(Beginning of EXERCISE INPUTS)
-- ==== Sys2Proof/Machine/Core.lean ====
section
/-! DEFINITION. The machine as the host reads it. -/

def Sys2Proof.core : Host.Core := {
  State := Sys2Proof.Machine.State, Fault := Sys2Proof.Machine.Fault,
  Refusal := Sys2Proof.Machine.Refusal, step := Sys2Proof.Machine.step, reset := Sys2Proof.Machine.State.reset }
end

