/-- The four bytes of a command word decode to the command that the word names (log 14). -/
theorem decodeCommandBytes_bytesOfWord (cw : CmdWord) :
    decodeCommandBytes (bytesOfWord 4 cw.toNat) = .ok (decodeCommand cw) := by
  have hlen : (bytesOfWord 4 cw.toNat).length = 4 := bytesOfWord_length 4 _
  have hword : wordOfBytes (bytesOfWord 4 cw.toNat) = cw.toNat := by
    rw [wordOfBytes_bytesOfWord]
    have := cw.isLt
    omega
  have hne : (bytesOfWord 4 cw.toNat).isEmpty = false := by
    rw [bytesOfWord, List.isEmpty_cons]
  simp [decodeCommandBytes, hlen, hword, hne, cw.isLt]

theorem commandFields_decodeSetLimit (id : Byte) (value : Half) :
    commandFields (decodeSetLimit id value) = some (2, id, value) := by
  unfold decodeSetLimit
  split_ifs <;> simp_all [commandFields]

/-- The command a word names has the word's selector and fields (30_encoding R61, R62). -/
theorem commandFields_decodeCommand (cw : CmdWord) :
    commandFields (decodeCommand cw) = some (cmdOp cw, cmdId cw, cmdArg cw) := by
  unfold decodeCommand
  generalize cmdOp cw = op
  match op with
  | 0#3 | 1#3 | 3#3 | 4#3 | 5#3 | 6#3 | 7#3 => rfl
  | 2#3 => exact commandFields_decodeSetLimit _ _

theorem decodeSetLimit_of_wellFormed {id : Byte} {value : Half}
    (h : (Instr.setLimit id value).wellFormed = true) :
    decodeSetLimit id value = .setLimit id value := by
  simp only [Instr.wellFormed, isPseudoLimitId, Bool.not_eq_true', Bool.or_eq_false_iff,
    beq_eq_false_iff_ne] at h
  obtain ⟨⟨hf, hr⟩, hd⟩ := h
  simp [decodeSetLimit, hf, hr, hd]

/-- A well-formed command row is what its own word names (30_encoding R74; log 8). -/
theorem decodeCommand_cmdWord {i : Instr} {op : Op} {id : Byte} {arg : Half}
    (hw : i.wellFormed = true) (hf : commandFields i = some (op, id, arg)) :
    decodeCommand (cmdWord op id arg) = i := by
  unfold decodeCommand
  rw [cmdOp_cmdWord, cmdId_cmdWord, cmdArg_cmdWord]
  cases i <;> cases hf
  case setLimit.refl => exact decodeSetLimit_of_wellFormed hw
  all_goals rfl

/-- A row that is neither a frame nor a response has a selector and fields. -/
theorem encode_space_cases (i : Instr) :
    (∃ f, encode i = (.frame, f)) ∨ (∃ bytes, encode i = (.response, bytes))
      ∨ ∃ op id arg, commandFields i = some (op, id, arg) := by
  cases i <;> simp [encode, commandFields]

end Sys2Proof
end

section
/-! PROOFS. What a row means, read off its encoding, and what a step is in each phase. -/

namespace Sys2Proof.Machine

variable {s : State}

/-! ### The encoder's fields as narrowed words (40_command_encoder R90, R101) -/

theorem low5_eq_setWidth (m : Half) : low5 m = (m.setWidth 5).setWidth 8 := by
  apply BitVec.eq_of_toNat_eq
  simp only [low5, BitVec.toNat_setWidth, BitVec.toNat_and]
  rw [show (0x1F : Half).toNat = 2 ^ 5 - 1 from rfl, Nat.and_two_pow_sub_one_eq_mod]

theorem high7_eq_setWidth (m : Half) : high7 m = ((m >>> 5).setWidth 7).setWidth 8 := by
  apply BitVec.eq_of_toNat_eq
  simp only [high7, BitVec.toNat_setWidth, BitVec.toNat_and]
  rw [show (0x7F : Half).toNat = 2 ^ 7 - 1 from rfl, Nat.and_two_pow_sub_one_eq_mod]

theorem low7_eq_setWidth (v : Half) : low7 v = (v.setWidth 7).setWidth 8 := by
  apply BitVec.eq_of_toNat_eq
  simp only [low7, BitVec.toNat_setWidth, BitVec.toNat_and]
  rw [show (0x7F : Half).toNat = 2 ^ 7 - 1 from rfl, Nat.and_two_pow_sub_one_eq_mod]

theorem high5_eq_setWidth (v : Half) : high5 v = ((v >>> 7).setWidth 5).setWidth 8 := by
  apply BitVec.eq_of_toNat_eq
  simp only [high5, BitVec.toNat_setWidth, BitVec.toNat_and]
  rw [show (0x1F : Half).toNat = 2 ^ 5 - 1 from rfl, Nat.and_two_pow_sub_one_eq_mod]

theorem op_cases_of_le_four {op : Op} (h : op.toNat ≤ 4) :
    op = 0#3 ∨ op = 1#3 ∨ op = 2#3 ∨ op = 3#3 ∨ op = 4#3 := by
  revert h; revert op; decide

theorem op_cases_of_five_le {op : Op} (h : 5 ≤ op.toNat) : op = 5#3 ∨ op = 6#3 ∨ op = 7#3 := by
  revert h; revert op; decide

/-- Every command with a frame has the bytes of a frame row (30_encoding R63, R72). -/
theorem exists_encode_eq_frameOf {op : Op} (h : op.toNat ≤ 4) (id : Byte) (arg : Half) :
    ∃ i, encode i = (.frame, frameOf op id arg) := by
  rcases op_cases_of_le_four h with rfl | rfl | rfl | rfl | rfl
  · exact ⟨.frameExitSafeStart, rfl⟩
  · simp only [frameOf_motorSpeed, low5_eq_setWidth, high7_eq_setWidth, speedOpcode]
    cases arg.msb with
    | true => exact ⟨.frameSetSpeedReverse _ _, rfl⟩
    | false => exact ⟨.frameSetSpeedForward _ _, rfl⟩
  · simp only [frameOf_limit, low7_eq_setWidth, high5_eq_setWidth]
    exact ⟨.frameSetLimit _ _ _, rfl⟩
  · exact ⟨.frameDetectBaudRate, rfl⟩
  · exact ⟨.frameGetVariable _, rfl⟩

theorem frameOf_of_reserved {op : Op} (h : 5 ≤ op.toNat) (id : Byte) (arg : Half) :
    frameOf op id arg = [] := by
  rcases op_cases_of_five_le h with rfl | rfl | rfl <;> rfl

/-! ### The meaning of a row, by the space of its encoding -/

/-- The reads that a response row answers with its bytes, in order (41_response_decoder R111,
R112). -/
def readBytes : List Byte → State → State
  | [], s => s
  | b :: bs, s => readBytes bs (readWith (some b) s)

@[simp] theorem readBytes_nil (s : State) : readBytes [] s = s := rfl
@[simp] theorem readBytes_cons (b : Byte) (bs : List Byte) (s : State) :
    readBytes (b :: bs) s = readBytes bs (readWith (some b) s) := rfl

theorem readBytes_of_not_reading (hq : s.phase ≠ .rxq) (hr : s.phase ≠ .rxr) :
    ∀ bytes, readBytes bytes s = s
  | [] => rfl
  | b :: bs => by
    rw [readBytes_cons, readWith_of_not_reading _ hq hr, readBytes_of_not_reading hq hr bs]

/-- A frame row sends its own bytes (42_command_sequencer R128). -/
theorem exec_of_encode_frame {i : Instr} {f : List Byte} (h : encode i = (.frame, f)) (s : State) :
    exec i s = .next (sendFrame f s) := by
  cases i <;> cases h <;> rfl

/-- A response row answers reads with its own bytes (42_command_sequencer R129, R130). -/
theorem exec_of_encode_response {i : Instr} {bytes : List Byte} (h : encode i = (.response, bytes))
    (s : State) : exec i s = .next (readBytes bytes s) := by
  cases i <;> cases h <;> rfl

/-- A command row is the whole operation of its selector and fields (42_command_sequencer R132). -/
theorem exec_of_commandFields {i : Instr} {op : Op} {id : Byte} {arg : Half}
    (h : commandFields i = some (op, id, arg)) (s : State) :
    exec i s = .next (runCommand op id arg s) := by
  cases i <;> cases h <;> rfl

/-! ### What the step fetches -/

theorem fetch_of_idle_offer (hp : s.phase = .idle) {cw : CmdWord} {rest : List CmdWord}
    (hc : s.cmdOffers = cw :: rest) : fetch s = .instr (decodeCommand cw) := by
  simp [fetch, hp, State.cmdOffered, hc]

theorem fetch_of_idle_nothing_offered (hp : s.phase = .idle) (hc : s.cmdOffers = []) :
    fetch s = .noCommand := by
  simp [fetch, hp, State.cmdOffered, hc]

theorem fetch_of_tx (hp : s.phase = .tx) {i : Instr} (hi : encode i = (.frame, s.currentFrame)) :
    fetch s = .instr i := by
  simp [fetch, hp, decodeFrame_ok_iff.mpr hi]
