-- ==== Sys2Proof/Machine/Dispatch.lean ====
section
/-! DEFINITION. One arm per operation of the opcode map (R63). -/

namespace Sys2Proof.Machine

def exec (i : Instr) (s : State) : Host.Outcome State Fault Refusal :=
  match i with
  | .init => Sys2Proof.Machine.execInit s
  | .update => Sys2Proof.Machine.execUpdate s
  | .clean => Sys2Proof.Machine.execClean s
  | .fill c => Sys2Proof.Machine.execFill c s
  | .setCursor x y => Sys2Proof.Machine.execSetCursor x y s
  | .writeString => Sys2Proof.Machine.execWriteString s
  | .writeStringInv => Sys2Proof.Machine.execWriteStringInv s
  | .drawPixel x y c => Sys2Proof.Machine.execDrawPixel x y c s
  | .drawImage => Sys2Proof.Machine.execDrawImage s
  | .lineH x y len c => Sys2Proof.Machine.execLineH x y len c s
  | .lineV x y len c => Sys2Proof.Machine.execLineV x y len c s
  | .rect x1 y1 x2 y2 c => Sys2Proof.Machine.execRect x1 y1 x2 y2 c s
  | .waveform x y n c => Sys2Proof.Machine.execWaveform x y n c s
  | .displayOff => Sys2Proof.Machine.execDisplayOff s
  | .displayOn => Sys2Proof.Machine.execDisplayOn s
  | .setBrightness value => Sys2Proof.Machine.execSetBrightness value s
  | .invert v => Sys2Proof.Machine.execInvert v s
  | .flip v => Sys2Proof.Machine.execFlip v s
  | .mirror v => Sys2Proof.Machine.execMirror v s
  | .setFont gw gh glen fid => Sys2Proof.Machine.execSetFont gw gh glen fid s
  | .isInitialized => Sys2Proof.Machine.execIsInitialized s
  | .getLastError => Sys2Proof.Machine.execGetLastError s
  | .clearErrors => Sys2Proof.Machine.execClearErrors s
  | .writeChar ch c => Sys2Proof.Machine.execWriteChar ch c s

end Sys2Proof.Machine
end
(End of EXERCISE INPUTS)
WHAT IS NEEDED:
Only the lines from the one holding "theorem fetch_of_tx (hp" to the end of the entries above belong in the answer, each copied exactly.

SOLUTION:
theorem fetch_of_tx (hp : s.phase = .tx) {i : Instr} (hi : encode i = (.frame, s.currentFrame)) :
    fetch s = .instr i := by
  simp [fetch, hp, decodeFrame_ok_iff.mpr hi]
-- ==== Sys2Proof/Machine/Dispatch.lean ====
section
/-! DEFINITION. One arm per operation of the opcode map (R63). -/

namespace Sys2Proof.Machine

def exec (i : Instr) (s : State) : Host.Outcome State Fault Refusal :=
  match i with
  | .init => Sys2Proof.Machine.execInit s
  | .update => Sys2Proof.Machine.execUpdate s
  | .clean => Sys2Proof.Machine.execClean s
  | .fill c => Sys2Proof.Machine.execFill c s
  | .setCursor x y => Sys2Proof.Machine.execSetCursor x y s
  | .writeString => Sys2Proof.Machine.execWriteString s
  | .writeStringInv => Sys2Proof.Machine.execWriteStringInv s
  | .drawPixel x y c => Sys2Proof.Machine.execDrawPixel x y c s
  | .drawImage => Sys2Proof.Machine.execDrawImage s
  | .lineH x y len c => Sys2Proof.Machine.execLineH x y len c s
  | .lineV x y len c => Sys2Proof.Machine.execLineV x y len c s
  | .rect x1 y1 x2 y2 c => Sys2Proof.Machine.execRect x1 y1 x2 y2 c s
  | .waveform x y n c => Sys2Proof.Machine.execWaveform x y n c s
  | .displayOff => Sys2Proof.Machine.execDisplayOff s
  | .displayOn => Sys2Proof.Machine.execDisplayOn s
  | .setBrightness value => Sys2Proof.Machine.execSetBrightness value s
  | .invert v => Sys2Proof.Machine.execInvert v s
  | .flip v => Sys2Proof.Machine.execFlip v s
  | .mirror v => Sys2Proof.Machine.execMirror v s
  | .setFont gw gh glen fid => Sys2Proof.Machine.execSetFont gw gh glen fid s
  | .isInitialized => Sys2Proof.Machine.execIsInitialized s
  | .getLastError => Sys2Proof.Machine.execGetLastError s
  | .clearErrors => Sys2Proof.Machine.execClearErrors s
  | .writeChar ch c => Sys2Proof.Machine.execWriteChar ch c s

end Sys2Proof.Machine
end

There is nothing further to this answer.